THE PROBLEM: From the data below, set down exactly the lines between the one holding "their agreed levels" and the one holding "(R367, R368) -/", inclusive, and no others.

[Saved entries]
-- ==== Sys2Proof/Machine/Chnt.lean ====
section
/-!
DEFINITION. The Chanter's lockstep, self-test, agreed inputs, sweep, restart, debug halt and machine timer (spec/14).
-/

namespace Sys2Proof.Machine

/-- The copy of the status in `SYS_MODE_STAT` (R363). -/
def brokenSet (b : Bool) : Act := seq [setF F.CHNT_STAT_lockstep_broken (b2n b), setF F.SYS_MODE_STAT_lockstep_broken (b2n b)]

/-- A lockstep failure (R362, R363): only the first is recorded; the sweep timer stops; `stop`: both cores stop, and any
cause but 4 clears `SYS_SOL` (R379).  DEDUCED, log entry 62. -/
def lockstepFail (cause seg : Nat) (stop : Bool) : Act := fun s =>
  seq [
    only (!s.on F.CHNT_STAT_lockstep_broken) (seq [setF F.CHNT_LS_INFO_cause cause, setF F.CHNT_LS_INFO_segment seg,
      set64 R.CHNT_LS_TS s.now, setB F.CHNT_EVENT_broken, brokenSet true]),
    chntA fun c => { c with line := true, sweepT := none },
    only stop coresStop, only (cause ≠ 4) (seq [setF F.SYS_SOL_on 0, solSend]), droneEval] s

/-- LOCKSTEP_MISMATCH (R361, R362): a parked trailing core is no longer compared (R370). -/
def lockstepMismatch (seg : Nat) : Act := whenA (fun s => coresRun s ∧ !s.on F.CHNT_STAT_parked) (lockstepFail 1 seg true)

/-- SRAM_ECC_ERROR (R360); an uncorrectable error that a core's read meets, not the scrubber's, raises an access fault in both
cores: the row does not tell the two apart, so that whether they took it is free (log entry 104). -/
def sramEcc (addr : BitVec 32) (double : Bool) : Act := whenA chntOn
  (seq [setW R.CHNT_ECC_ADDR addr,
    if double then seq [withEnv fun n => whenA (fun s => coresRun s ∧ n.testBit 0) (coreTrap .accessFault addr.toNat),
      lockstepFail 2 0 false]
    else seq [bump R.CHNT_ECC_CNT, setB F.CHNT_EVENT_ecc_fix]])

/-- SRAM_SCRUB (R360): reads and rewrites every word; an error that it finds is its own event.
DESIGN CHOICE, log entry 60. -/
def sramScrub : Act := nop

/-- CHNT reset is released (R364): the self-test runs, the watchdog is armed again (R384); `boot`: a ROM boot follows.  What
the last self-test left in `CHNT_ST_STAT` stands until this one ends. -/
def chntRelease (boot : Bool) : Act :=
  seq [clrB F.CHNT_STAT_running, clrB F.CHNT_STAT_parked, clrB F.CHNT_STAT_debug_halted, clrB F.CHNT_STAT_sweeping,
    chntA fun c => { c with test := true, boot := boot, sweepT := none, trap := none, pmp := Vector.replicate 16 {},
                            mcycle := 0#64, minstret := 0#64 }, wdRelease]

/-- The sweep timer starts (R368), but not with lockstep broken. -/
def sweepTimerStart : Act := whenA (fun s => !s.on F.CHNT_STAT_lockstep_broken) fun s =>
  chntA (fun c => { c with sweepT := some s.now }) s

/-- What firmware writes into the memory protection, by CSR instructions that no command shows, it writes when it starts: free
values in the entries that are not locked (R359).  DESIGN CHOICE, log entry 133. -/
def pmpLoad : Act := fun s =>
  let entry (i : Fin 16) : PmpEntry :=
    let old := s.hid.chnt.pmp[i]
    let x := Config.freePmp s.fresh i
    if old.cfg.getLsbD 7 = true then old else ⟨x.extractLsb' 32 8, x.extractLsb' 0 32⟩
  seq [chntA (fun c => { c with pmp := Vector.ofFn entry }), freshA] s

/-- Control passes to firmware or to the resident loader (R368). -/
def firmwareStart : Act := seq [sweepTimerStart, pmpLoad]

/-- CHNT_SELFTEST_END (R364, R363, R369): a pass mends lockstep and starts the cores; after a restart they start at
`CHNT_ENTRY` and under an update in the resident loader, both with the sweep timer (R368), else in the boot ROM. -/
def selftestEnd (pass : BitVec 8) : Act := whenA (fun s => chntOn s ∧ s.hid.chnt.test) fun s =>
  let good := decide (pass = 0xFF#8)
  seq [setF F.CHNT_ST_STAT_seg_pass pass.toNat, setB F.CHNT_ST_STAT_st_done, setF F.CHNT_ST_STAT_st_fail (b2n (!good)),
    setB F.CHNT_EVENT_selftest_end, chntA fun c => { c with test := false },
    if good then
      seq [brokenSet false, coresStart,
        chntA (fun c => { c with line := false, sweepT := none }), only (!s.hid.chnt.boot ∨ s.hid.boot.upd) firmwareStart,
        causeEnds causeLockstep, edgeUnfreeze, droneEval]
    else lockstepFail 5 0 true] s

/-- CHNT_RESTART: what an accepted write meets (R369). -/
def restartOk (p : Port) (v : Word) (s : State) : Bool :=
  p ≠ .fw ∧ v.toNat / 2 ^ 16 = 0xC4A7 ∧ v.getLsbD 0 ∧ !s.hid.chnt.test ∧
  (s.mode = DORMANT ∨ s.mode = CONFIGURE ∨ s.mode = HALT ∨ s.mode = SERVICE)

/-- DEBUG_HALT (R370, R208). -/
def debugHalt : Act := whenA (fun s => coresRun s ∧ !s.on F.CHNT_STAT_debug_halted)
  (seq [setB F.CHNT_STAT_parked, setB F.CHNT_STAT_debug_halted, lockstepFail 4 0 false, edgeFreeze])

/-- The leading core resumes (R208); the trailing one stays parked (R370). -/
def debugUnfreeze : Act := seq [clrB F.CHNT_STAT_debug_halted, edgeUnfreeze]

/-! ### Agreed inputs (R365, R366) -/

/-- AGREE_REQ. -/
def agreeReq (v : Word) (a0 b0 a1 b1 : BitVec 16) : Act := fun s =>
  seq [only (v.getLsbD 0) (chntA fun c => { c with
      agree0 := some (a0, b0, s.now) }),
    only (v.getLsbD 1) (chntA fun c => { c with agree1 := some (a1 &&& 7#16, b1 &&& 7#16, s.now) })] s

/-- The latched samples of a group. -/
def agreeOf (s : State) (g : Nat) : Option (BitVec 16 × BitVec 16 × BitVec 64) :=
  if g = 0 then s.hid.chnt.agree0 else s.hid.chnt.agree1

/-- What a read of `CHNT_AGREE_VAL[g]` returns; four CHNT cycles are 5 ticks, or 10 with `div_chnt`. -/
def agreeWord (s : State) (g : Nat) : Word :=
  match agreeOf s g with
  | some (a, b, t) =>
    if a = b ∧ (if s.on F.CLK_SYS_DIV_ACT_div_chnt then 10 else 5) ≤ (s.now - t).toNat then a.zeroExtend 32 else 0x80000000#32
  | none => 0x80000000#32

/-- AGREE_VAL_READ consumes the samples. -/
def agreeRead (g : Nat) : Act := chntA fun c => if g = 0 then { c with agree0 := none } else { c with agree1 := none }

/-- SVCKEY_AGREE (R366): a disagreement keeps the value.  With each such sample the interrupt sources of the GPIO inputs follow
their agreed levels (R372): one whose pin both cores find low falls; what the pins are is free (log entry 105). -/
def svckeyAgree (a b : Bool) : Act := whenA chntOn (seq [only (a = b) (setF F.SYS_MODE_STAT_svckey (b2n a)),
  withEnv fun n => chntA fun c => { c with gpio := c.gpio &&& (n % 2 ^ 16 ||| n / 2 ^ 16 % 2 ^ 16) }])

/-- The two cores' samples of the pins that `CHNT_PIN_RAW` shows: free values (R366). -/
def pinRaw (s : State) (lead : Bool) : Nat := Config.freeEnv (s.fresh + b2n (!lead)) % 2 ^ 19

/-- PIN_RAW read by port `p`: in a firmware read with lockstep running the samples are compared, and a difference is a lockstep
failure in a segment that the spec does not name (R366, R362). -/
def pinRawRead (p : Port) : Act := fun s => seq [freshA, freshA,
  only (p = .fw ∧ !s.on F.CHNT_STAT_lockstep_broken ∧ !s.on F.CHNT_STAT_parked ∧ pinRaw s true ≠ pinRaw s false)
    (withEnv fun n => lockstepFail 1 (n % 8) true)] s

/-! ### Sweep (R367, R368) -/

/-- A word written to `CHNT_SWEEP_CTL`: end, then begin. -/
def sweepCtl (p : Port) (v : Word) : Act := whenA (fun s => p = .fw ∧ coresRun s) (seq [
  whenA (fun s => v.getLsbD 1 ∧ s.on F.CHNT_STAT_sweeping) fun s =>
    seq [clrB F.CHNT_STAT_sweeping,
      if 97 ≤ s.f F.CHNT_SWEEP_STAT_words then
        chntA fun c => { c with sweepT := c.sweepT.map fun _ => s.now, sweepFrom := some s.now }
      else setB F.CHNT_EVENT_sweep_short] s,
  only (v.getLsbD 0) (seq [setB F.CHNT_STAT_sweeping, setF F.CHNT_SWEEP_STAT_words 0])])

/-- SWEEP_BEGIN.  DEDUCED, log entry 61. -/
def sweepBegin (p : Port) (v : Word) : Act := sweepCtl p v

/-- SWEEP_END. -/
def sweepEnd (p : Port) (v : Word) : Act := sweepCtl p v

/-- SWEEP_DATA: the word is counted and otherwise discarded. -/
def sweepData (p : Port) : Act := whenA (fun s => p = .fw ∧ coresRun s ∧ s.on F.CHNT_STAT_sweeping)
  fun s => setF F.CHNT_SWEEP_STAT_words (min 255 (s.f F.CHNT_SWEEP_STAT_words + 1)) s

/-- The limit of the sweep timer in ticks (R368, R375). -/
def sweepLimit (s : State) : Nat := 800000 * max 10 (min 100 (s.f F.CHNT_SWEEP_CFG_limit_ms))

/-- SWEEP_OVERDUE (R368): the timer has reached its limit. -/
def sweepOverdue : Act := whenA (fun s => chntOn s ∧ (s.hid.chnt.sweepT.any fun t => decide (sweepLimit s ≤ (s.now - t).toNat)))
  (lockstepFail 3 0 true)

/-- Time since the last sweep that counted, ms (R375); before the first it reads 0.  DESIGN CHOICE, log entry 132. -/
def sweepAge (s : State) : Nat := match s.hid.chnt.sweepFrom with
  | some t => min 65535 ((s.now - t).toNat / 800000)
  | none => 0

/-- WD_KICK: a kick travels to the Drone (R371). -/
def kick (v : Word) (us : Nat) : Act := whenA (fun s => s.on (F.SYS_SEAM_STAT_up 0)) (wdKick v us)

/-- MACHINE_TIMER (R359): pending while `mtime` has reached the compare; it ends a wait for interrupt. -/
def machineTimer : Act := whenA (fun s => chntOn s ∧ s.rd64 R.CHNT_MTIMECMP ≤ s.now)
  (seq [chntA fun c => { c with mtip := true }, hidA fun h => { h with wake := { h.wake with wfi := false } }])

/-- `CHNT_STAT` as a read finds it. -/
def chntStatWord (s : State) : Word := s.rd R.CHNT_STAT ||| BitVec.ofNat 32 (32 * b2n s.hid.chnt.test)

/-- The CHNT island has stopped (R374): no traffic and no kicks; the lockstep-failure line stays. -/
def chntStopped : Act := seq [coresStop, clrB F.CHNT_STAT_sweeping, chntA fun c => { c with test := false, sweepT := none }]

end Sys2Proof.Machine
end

ANSWER AREA:
their agreed levels (R372): one whose pin both cores find low falls; what the pins are is free (log entry 105). -/
def svckeyAgree (a b : Bool) : Act := whenA chntOn (seq [only (a = b) (setF F.SYS_MODE_STAT_svckey (b2n a)),
  withEnv fun n => chntA fun c => { c with gpio := c.gpio &&& (n % 2 ^ 16 ||| n / 2 ^ 16 % 2 ^ 16) }])

/-- The two cores' samples of the pins that `CHNT_PIN_RAW` shows: free values (R366). -/
def pinRaw (s : State) (lead : Bool) : Nat := Config.freeEnv (s.fresh + b2n (!lead)) % 2 ^ 19

/-- PIN_RAW read by port `p`: in a firmware read with lockstep running the samples are compared, and a difference is a lockstep
failure in a segment that the spec does not name (R366, R362). -/
def pinRawRead (p : Port) : Act := fun s => seq [freshA, freshA,
  only (p = .fw ∧ !s.on F.CHNT_STAT_lockstep_broken ∧ !s.on F.CHNT_STAT_parked ∧ pinRaw s true ≠ pinRaw s false)
    (withEnv fun n => lockstepFail 1 (n % 8) true)] s

/-! ### Sweep (R367, R368) -/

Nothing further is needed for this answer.